In my case, I had already anticipated the objections in advance and had addressed them in some detail in my original report. I proved my case in advance by showing how the comparison COULD NOT be made on that equal basis as demonstrated by the long term sales histories of these properties. My client weighed the broker's work and my work and they made their decision accordingly.
I've gone through this exact process in similar circumstances and with exactly the same results at least a dozen times over the years.
HOWEVER, what I'm describing is a very specific type of situation of a white elephant that is surrounded by inferior neighbors. It's not real common, and indeed your situation might not even come close to having all these elements so I'm not attempting to tell you that's what's going on here because I do not know what's going on in your situation beyond what you're telling us. The only reason I'm conveying it is to say there is a possibility, however great or small, that the appraised value is reasonable.
That's not to say I'm taking sides with this appraiser because I don't know what's going on with the property.

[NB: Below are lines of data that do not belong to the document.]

-- ==== Sys2Proof/Laws/KeepsCycles.lean ====
section
/-!
SUPPORT. What each function of Machine/Cycles.lean keeps, and which parts of the state it leaves alone.
-/

namespace Sys2Proof.Machine

theorem State.bump8_keeps (s : State) (k : Nat) : Keeps 12 s (State.bump8 s k) := by
  have h0 := Keeps.refl 12 s
  unfold State.bump8
  try dsimp only
  repeat' (first
    | with_reducible apply Keeps.ite
    | with_reducible apply Keeps.iteFst
    | with_reducible apply Keeps.iteSnd
    | intro _
    | with_reducible assumption
    | ((with_reducible apply Keeps.step (State.setReg_keeps ..)); exact rfl)
    | ((with_reducible apply Keeps.step (State.useFree_keeps ..)); exact rfl)
    | fail_if_no_progress dsimp only)

theorem missPolicy_keeps (missed : Bool) (s : State) : Keeps 1208340428 s (missPolicy missed s) := by
  have h0 := Keeps.refl 1208340428 s
  unfold missPolicy
  try dsimp only
  repeat' (first
    | with_reducible apply Keeps.ite
    | with_reducible apply Keeps.iteFst
    | with_reducible apply Keeps.iteSnd
    | intro _
    | with_reducible assumption
    | ((with_reducible apply Keeps.step (State.bump8_keeps ..)); exact rfl)
    | ((with_reducible apply Keeps.step (State.setLaw_keeps ..)); exact rfl)
    | ((with_reducible apply Keeps.step (State.setReg_keeps ..)); exact rfl)
    | ((with_reducible apply Keeps.step (enterBasecamp_keeps ..)); exact rfl)
    | ((with_reducible apply Keeps.step (enterHold_keeps ..)); exact rfl)
    | ((with_reducible apply Keeps.step (leaveHold_keeps ..)); exact rfl)
    | fail_if_no_progress dsimp only)

theorem innerRefs_keeps (s : State) : Keeps 1214349884 s (innerRefs s) := by
  have h0 := Keeps.refl 1214349884 s
  unfold innerRefs
  try dsimp only
  repeat' (first
    | with_reducible apply Keeps.ite
    | with_reducible apply Keeps.iteFst
    | with_reducible apply Keeps.iteSnd
    | intro _
    | with_reducible assumption
    | ((with_reducible apply Keeps.step (innerLaw_keeps ..)); exact rfl)
    | fail_if_no_progress dsimp only)

theorem innerPart_keeps (e : Nat) (s : State) : Keeps 1214350076 s (innerPart e s) := by
  have h0 := Keeps.refl 1214350076 s
  unfold innerPart
  try dsimp only
  repeat' (first
    | with_reducible apply Keeps.ite
    | with_reducible apply Keeps.iteFst
    | with_reducible apply Keeps.iteSnd
    | intro _
    | with_reducible assumption
    | ((with_reducible apply Keeps.step (innerRefs_keeps ..)); exact rfl)
    | ((with_reducible apply Keeps.step (threadEngine_keeps ..)); exact rfl)
    | fail_if_no_progress dsimp only)

theorem lateIncrement_keeps (e : Nat) (s : State) : Keeps 1214350076 s (lateIncrement e s) := by
  have h0 := Keeps.refl 1214350076 s
  unfold lateIncrement
  try dsimp only
  repeat' (first
    | with_reducible apply Keeps.ite
    | with_reducible apply Keeps.iteFst
    | with_reducible apply Keeps.iteSnd
    | intro _
    | with_reducible assumption
    | ((with_reducible apply Keeps.step (State.useFree_keeps ..)); exact rfl)
    | ((with_reducible apply Keeps.step (innerPart_keeps ..)); exact rfl)
    | fail_if_no_progress dsimp only)

theorem lateDrops_keeps (e : Nat) (n : Nat) (s : State) : Keeps 12 s (lateDrops e n s) := by
  have h0 := Keeps.refl 12 s
  unfold lateDrops
  try dsimp only
  repeat' (first
    | with_reducible apply Keeps.ite
    | with_reducible apply Keeps.iteFst
    | with_reducible apply Keeps.iteSnd
    | intro _
    | with_reducible assumption
    | ((with_reducible apply Keeps.step (State.bumpBy_keeps ..)); exact rfl)
    | ((with_reducible apply Keeps.step (State.setFlag_keeps ..)); exact rfl)
    | ((with_reducible apply Keeps.step (State.useFree_keeps ..)); exact rfl)
    | fail_if_no_progress dsimp only)

/-- Memory, its annotations and the port numbering put back as they were. -/
theorem Keeps.withMemory {f : Nat} {a r : State} (h : Keeps f a r) (hm : f.testBit 4 = true) (ho : f.testBit 21 = true)
    (hs : f.testBit 5 = true) :
    Keeps f a { r with mem := a.mem, memo := a.memo, serial := a.serial, portSerial := a.portSerial } :=
  ⟨h.queue, h.time, h.outs, id, h.dict, fun p hp => by
    have k := h.parts p hp
    cases p
    case mem => rw [show f.testBit 4 = false from hp] at hm; cases hm
    case memo => rw [show f.testBit 21 = false from hp] at ho; cases ho
    case serial => rw [show f.testBit 5 = false from hp] at hs; cases hs
    all_goals exact k⟩

theorem refsLate_keeps (s : State) : Keeps 1214349884 s (refsLate s) := by
  have h0 := Keeps.refl 1214349884 s
  have hi : Keeps 1214349884 s (innerLaw s) := Keeps.step (innerLaw_keeps ..) rfl h0
  have hl : Keeps 1214349884 s { innerLaw s with law := { (innerLaw s).law with done := s.law.done } } :=
    Keeps.step (State.setLaw_keeps (innerLaw s) { (innerLaw s).law with done := s.law.done }) rfl hi
  have hu := Keeps.step (State.useFree_keeps _) rfl hl
  unfold refsLate
  dsimp only
  refine Keeps.ite (Keeps.ite ?_ fun _ => hu) fun _ => h0
  exact Keeps.step (lateDrops_keeps ..) rfl (Keeps.withMemory hu rfl rfl rfl)

theorem lawWork_keeps (e : Nat) (late : Bool) (s : State) : Keeps 1214350076 s (lawWork e late s) := by
  have h0 := Keeps.refl 1214350076 s
  unfold lawWork
  try dsimp only
  repeat' (first
    | with_reducible apply Keeps.ite
    | with_reducible apply Keeps.iteFst
    | with_reducible apply Keeps.iteSnd
    | intro _
    | with_reducible assumption
    | ((with_reducible apply Keeps.step (State.setLaw_keeps ..)); exact rfl)
    | ((with_reducible apply Keeps.step (innerLaw_keeps ..)); exact rfl)
    | ((with_reducible apply Keeps.step (innerPart_keeps ..)); exact rfl)
    | ((with_reducible apply Keeps.step (lateDrops_keeps ..)); exact rfl)
    | ((with_reducible apply Keeps.step (outerLaw_keeps ..)); exact rfl)
    | ((with_reducible apply Keeps.step (refsLate_keeps ..)); exact rfl)
    | ((with_reducible apply Keeps.step (threadLoops_keeps ..)); exact rfl)
    | with_reducible apply Keeps.foldl
    | with_reducible apply Keeps.foldlFst
    | with_reducible apply Keeps.foldlSnd
    | fail_if_no_progress dsimp only)

theorem passDeadline_keeps (d : Instant) (e : Nat) (s : State) : Keeps 1214350076 s (passDeadline d e s) := by
  have h0 := Keeps.refl 1214350076 s
  unfold passDeadline
  try dsimp only
  repeat' (first
    | with_reducible apply Keeps.ite
    | with_reducible apply Keeps.iteFst
    | with_reducible apply Keeps.iteSnd
    | intro _
    | with_reducible assumption
    | ((with_reducible apply Keeps.step (endPhase_keeps ..)); exact rfl)
    | ((with_reducible apply Keeps.step (lateIncrement_keeps ..)); exact rfl)
    | ((with_reducible apply Keeps.step (missDeadline_keeps ..)); exact rfl)
    | fail_if_no_progress dsimp only)

theorem innerDeadline_keeps (d : Instant) (n : Nat) (s : State) : Keeps 1214631932 s (innerDeadline d n s) := by
  have h0 := Keeps.refl 1214631932 s
  unfold innerDeadline
  try dsimp only
  repeat' (first
    | with_reducible apply Keeps.ite
    | with_reducible apply Keeps.iteFst
    | with_reducible apply Keeps.iteSnd
    | intro _
    | with_reducible assumption
    | ((with_reducible apply Keeps.step (State.setLaw_keeps ..)); exact rfl)
    | ((with_reducible apply Keeps.step (missPolicy_keeps ..)); exact rfl)
    | ((with_reducible apply Keeps.step (pairDeadline_keeps ..)); exact rfl)
    | ((with_reducible apply Keeps.step (passDeadline_keeps ..)); exact rfl)
    | with_reducible apply Keeps.forEach
    | fail_if_no_progress dsimp only)

theorem innerDeadlineDue_keeps (d : Instant) (s : State) : Keeps 1214631932 s (innerDeadlineDue d s) := by
  have h0 := Keeps.refl 1214631932 s
  unfold innerDeadlineDue
  try dsimp only
  repeat' (first
    | intro _
    | with_reducible assumption
    | ((with_reducible apply Keeps.step (innerDeadline_keeps ..)); exact rfl)
    | with_reducible apply Keeps.forEach
    | fail_if_no_progress dsimp only)

theorem deadlinesAt_keeps (t : Instant) (s : State) : Keeps 1214631932 s (deadlinesAt t s) := by
  have h0 := Keeps.refl 1214631932 s
  unfold deadlinesAt
  try dsimp only
  repeat' (first
    | intro _
    | with_reducible assumption
    | ((with_reducible apply Keeps.step (innerDeadlineDue_keeps ..)); exact rfl)
    | ((with_reducible apply Keeps.step (passDeadline_keeps ..)); exact rfl)
    | with_reducible apply Keeps.forEach
    | fail_if_no_progress dsimp only)

theorem execDeadlinePass_keeps (e : Fin 16) (t : Instant) (s : State) : Outcome.Keeps 1214631933 s (execDeadlinePass e t s) := by
  have h0 := Keeps.refl 1214631933 s
  unfold execDeadlinePass
  try dsimp only
  repeat' (first
    | with_reducible apply Outcome.Keeps.next
    | intro _
    | with_reducible assumption
    | ((with_reducible apply Keeps.step (State.advance_keeps ..)); exact rfl)
    | ((with_reducible apply Keeps.step (innerDeadlineDue_keeps ..)); exact rfl)
    | ((with_reducible apply Keeps.step (passDeadline_keeps ..)); exact rfl)
    | fail_if_no_progress dsimp only)

theorem alarmDelivered_keeps (n : Nat) (i : Instant × Bool) (s : State) : Keeps 268 s (alarmDelivered n i s) := by
  have h0 := Keeps.refl 268 s
  unfold alarmDelivered
  try dsimp only
  repeat' (first
    | with_reducible apply Keeps.ite
    | with_reducible apply Keeps.iteFst
    | with_reducible apply Keeps.iteSnd
    | intro _
    | with_reducible assumption
    | ((with_reducible apply Keeps.step (State.bump_keeps ..)); exact rfl)
    | ((with_reducible apply Keeps.step (State.setAlarm_keeps ..)); exact rfl)
    | ((with_reducible apply Keeps.step (State.setFlag_keeps ..)); exact rfl)
    | ((with_reducible apply Keeps.step (State.setFld_keeps ..)); exact rfl)
    | ((with_reducible apply Keeps.step (placeInst_keeps ..)); exact rfl)
    | split
    | fail_if_no_progress dsimp only)

theorem innerBegin_keeps (n : Nat) (i : Instant) (s : State) : Keeps 1214631932 s (innerBegin n i s) := by
  have h0 := Keeps.refl 1214631932 s
  unfold innerBegin
  try dsimp only
  repeat' (first
    | with_reducible apply Keeps.ite
    | with_reducible apply Keeps.iteFst
    | with_reducible apply Keeps.iteSnd
    | intro _
    | with_reducible assumption
    | ((with_reducible apply Keeps.step (State.setLaw_keeps ..)); exact rfl)
    | ((with_reducible apply Keeps.step (innerDeadline_keeps ..)); exact rfl)
    | with_reducible apply Keeps.foldl
    | with_reducible apply Keeps.foldlFst
    | with_reducible apply Keeps.foldlSnd
    | split
    | fail_if_no_progress dsimp only)

theorem innerStart_keeps (n : Nat) (i : Instant) (s : State) : Keeps 1214631932 s (innerStart n i s) := by
  have h0 := Keeps.refl 1214631932 s
  unfold innerStart
  try dsimp only
  repeat' (first
    | with_reducible apply Keeps.ite
    | with_reducible apply Keeps.iteFst
    | with_reducible apply Keeps.iteSnd
    | intro _
    | with_reducible assumption
    | ((with_reducible apply Keeps.step (advanceTheta_keeps ..)); exact rfl)
    | ((with_reducible apply Keeps.step (innerBegin_keeps ..)); exact rfl)
    | ((with_reducible apply Keeps.step (vectorDue_keeps ..)); exact rfl)
    | fail_if_no_progress dsimp only)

I do know I would NEVER have a conversation with a property owner of the type that you described. I would never use the word "overimprovement" with a borrower, make comments about old houses not exceeding $88k, talk about what i did in other assignments - none of it. I'm civil and polite because I try to be professional, but I never get emotionally involved with a property owner or their property. i don't "like" or "dislike" properties because my work is about the data, not my personal feelings. Whether its a palace or a hole in the ground a home is a person's castle and I would never disrespect that. By the same token if its a castle i never gush about those, either. If I follow through on these preferences the borrowers will hopefully have no clue of what's going through my head. Let alone have reason to suspect I dislike their house.
One reason I don't express any opinions in advance is because I know from experience that my opinions sometimes change by the time I get through my process, so I need to keep an open mind until all the facts are in.
My preference is to make contact with the property owner, exchange enough pleasantries to gain access and then be left alone to do my thing. Then at the end I'll have some questions and I will take notes on whatever they think is important. Not every appraiser does it that way but a lot of them do.